WHAT IS REQUIRED
Looking through the entries, count each line where the string "inductive" occurs, and write only the total.
Start of INFORMATION SHOWN
/-- How far a run of a command goes before the next command of the queue: admitted only, past its point of no return,
or to its end. -/
inductive Upto where
  | admitted
  | halfway
  | done
  deriving DecidableEq, Repr

/-- What one run of a fetched command meets outside the block: the reads of host memory in the order in which the
command makes them, whether its writes to host memory succeed, the rows that a model package's program returns,
how far the run goes, the units a long operation does in this run, and whether the device estimates that the rerank
would end after the deadline (R103). -/
structure Io where
  reads : List HostRead
  writesOk : Bool
  rows : List (List F32)
  upto : Upto
  units : Nat
  late : Bool
  deriving DecidableEq, Repr

/-- Who accesses a register: the physical function, a virtual function, or a remote owner by set-up messages, inside or
outside an SPDM session (R305, R306, R409). -/
inductive Fn where
  | pf
  | vf (n : Nat)
  | remote (n : Nat) (session : Bool)
  deriving DecidableEq, Repr

/-- An arriving transport packet (R431, R432): the port, the 32 header bytes, the payload in clear, whether the GCM tag
verifies, and whether it came inside an SPDM secured message of a session with the owner (R437). -/
structure Packet where
  port : Nat
  hdr : List Byte
  payload : List Byte
  tagOk : Bool
  session : Bool
  deriving DecidableEq, Repr

/-- Kinds of RoCEv2 packet that reach a requester (R438). -/
inductive RoceKind where
  | response      -- READ response or acknowledgement
  | nak
  | request       -- an inbound request, which the device does not serve
  deriving DecidableEq, Repr

/-- A RoCEv2 packet of a remote ring set's connection: the RDMA message of the transport that brings it, its kind, how many outstanding
requests it completes, and its ECN mark (R436, R438). -/
structure RoceIn where
  pkt : Packet
  kind : RoceKind
  completes : Nat
  ecn : Bool
  deriving DecidableEq, Repr

/-- Who sends an SPDM request; a remote owner sends it as a message of the transport (R409, R436). -/
inductive SpdmFrom where
  | management
  | localOwner (p : Nat)
  | remoteOwner (k : Packet)
  deriving DecidableEq, Repr

/-- An SPDM request: its sender, whether it came in a secure session, its code, its two parameters and its nonce or
data (R408). -/
structure SpdmReq where
  source : SpdmFrom
  secured : Bool
  code : Nat
  param1 : Nat
  param2 : Nat
  data : List Byte
  deriving DecidableEq, Repr

/-- A PTP message with what the port measured of it (R426, R427): times in ns. -/
structure PtpMsg where
  domain : Nat
  source : Nat            -- port identity of the sender
  seq : Nat
  priority1 : Nat
  clockQuality : Nat
  priority2 : Nat
  grandmaster : Nat
  stepsRemoved : Nat
  logInterval : Int
  twoStep : Bool
  origin : Nat            -- origin or receive timestamp carried
  arrival : Nat           -- local fabric time of arrival
  correction : Int
  forUs : Bool            -- requestingPortIdentity is ours
  deriving DecidableEq, Repr

/-- The contents of an LLDPDU (R424, R425). -/
structure Neighbour where
  chassis : Nat
  portId : Nat
  ttl : Nat
  tlvs : List Byte
  deriving DecidableEq, Repr

/-- A unit by kind and number (R8, R465). -/
structure UnitId where
  kind : Nat
  num : Nat
  deriving DecidableEq, Repr

/-- What a NAND die reports of itself in its identification and parameter pages (R265, R266). -/
structure NandReport where
  die : Nat               -- 16 × channel + die
  present : Bool
  dataBytes : Nat
  spareBytes : Nat
  planes : Nat
  cells : Nat             -- bits of a cell: 3 TLC, 4 QLC
  oneShot : Bool          -- a wordline is programmed in a single operation
  slcMode : Bool
  density : Nat           -- Gbit
  blockPages : Nat        -- pages of a block
  rate : Nat              -- highest NV-LPDDR4 rate, MT/s
  suspends : Bool         -- program and erase suspend
  retries : Nat           -- read-retry levels
  deriving DecidableEq, Repr

/-- What a bring-up stage found (R484 to R488). -/
structure StageReport where
  stage : Nat
  ok : Bool
  cause : Nat             -- why bring-up stops, when it does (R488)
  failed : List UnitId    -- units that failed their test
  slots : List Nat        -- firmware slots that fail authentication in stage 2 (R494)
  full : Bool             -- a condition of R491 fails: a fast-path stage takes its full path
  duration : Nat          -- ms
  scan : Nat              -- header-scan duration in ms, stage 6
  joules : Nat := 80      -- energy of the hold-up store that the keeper measures in stage 1 (R293)
  nand : List NandReport := []  -- NAND dies whose reports differ from what was found before, stage 6 (R265, R266)
  temps : Int × Int := (0, 0)   -- temperatures of the storage dies at their training in stage 6, 0.1 °C (R265)
  deriving DecidableEq, Repr

/-- One use of the test access port (R519, R520). -/
inductive TapCycle where
  | trst
  | shiftIr (die instr : Nat)
  | shiftDr (die : Nat) (bits : List Bool)
  deriving DecidableEq, Repr

/-- A command group that arrives at a channel: its command records and the requests that it serves (R221). -/
structure GroupIn where
  cmds : List (List Byte)
  serves : List ReqRef
  deriving DecidableEq, Repr

/-- The partition of a ring set; 64 for the management function. -/
def RsId.partNo : RsId → Nat
  | .part p _ => p
  | .mgmt _ => 64

def RsId.num : RsId → Nat
  | .part _ n => n
  | .mgmt n => n

def RsId.isMgmt : RsId → Bool
  | .part _ _ => false
  | .mgmt _ => true

def RsId.fn : RsId → Fn
  | .part p _ => .vf p
  | .mgmt _ => .pf
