-- ==== Sys2Proof/Machine/FlashCore.lean ====
section
/-! DEFINITION. Acceptance, stripes, map rebuild, discard and reclaim of the flash (R272 to R303). -/

namespace Sys2Proof.Machine

def sideBit : Nat := 2 ^ 39
def pageBytes : Nat := 16384

/-- Assoc-list map entry (R273). -/
def mapGet (m : List (Nat × Nat)) (lpn : Nat) : Option Nat := (m.find? fun e => e.1 == lpn).map (·.2)
def mapSet (m : List (Nat × Nat)) (lpn seq : Nat) : List (Nat × Nat) := (lpn, seq) :: m.filter fun e => e.1 != lpn
def mapDel (m : List (Nat × Nat)) (lpn : Nat) : List (Nat × Nat) := m.filter fun e => e.1 != lpn

/-- Extent owners (R274): an object's first window; the vector packs of an index, the journal, the document packs of an index, the metadata
pages, and the image segments of an index's ranges and of its handle directory. -/
def ownerVector (index : Nat) : Nat := 2 ^ 16 + index
def ownerJournal : Nat := 2 ^ 17
def ownerDocs (index : Nat) : Nat := 2 ^ 17 + 1 + index
def ownerMeta : Nat := 2 ^ 18
def ownerImage (index : Nat) : Nat := 2 ^ 18 + 1 + index
def ownerDir (index : Nat) : Nat := 2 ^ 18 + 17 + index

/-! ### NAND dies, superblocks and their places (R264, R282, R302) -/

/-- The chip-enable line and the LUN that select a die of a channel: LUN n mod 4 of target n / 4 (R264). -/
def dieTarget (n : Nat) : Nat := n / 4
def dieLun (n : Nat) : Nat := n % 4

/-- The sixteen of F0 to F63 that a superblock's channels are (R264, R282). -/
def Super.sixteen (s : Super) : Nat := 2 * s.side + s.group

/-- Bits that an LPN sets in a superblock's filter (R302; the hash is open, log 120). -/
def lpnBits (lpn : Nat) : List Nat := (Config.filterBits lpn).map (· % 4096)

/-- The filter holds an LPN, or may: it never misses one that was inserted. -/
def Super.tests (s : Super) (lpn : Nat) : Bool := (lpnBits lpn).all s.filter.contains
def Super.insert (s : Super) (lpn : Nat) : Super := { s with filter := s.filter ++ (lpnBits lpn).filter fun b => !s.filter.contains b }

namespace Flash

def lost (f : Flash) (side : Nat) : Bool := if side = 0 then f.lost0 else f.lost1

/-- Pages of a block, which are the stripes of a superblock (R282). -/
def blockPages (f : Flash) : Nat := f.geom.superPages / 64

def superOf (f : Flash) (sb : Nat) : Option Super := f.supers.find? fun s => s.id == sb

/-- The sixteen channels of a page's stripe group. -/
def groupOf (f : Flash) (side sb : Nat) : Nat := ((f.superOf sb).map Super.sixteen).getD (2 * side)

/-- The die number that a superblock takes on each channel of its group (R282). -/
def dieOf (f : Flash) (sb : Nat) : Nat := ((f.superOf sb).map (·.die)).getD 0

/-- Stripes that a superblock holds. -/
def stripesIn (f : Flash) (sb : Nat) : Nat := (f.stripes.filter fun k => k.super == sb).length

/-- Channels of a sixteen that are retired, as positions in it (R284). -/
def lostMembers (f : Flash) (sixteen : Nat) : List Nat := (f.lostCh.filter fun c => c / 16 == sixteen).map (· % 16)

/-- Places of a stripe that hold data: on each of four planes 15 die positions, or 14 in a group that has lost a channel (R282, R284). -/
def places (f : Flash) (id sixteen : Nat) : List Nat :=
  ((List.range 16).filter fun m => m != id % 16 && !(f.lostMembers sixteen).contains m).flatMap fun m => (List.range 4).map (4 * m + ·)

/-- A new superblock: a die number in use in its group, and the lowest block of it that is free and sound (R282; the group and the die
number are free values, log 75). -/
def newSuper (f : Flash) (part side : Nat) : Super :=
  let v := Config.superPlace f.nextSuper
  let group := v % 2
  let sound := (List.range f.geom.dies).filter fun n => !(f.lostDies.any fun k => k / 256 == 2 * side + group && k % 16 == n)
  let die := sound.getD (v / 2 % max 1 sound.length) 0
  let used := (f.supers.filter fun s => s.side == side && s.group == group && s.die == die).map (·.block) ++
    (f.badBlocks.filter fun b => b.1 / 16 == 2 * side + group && b.2.1 == die).map (·.2.2)
  { id := f.nextSuper, side := side, part := part, erases := 0, group := group, die := die,
    block := ((List.range (used.length + 1)).find? fun b => !used.contains b).getD 0, filter := [] }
End of INFORMATION SHOWN
RESULT OF THE EXERCISE
5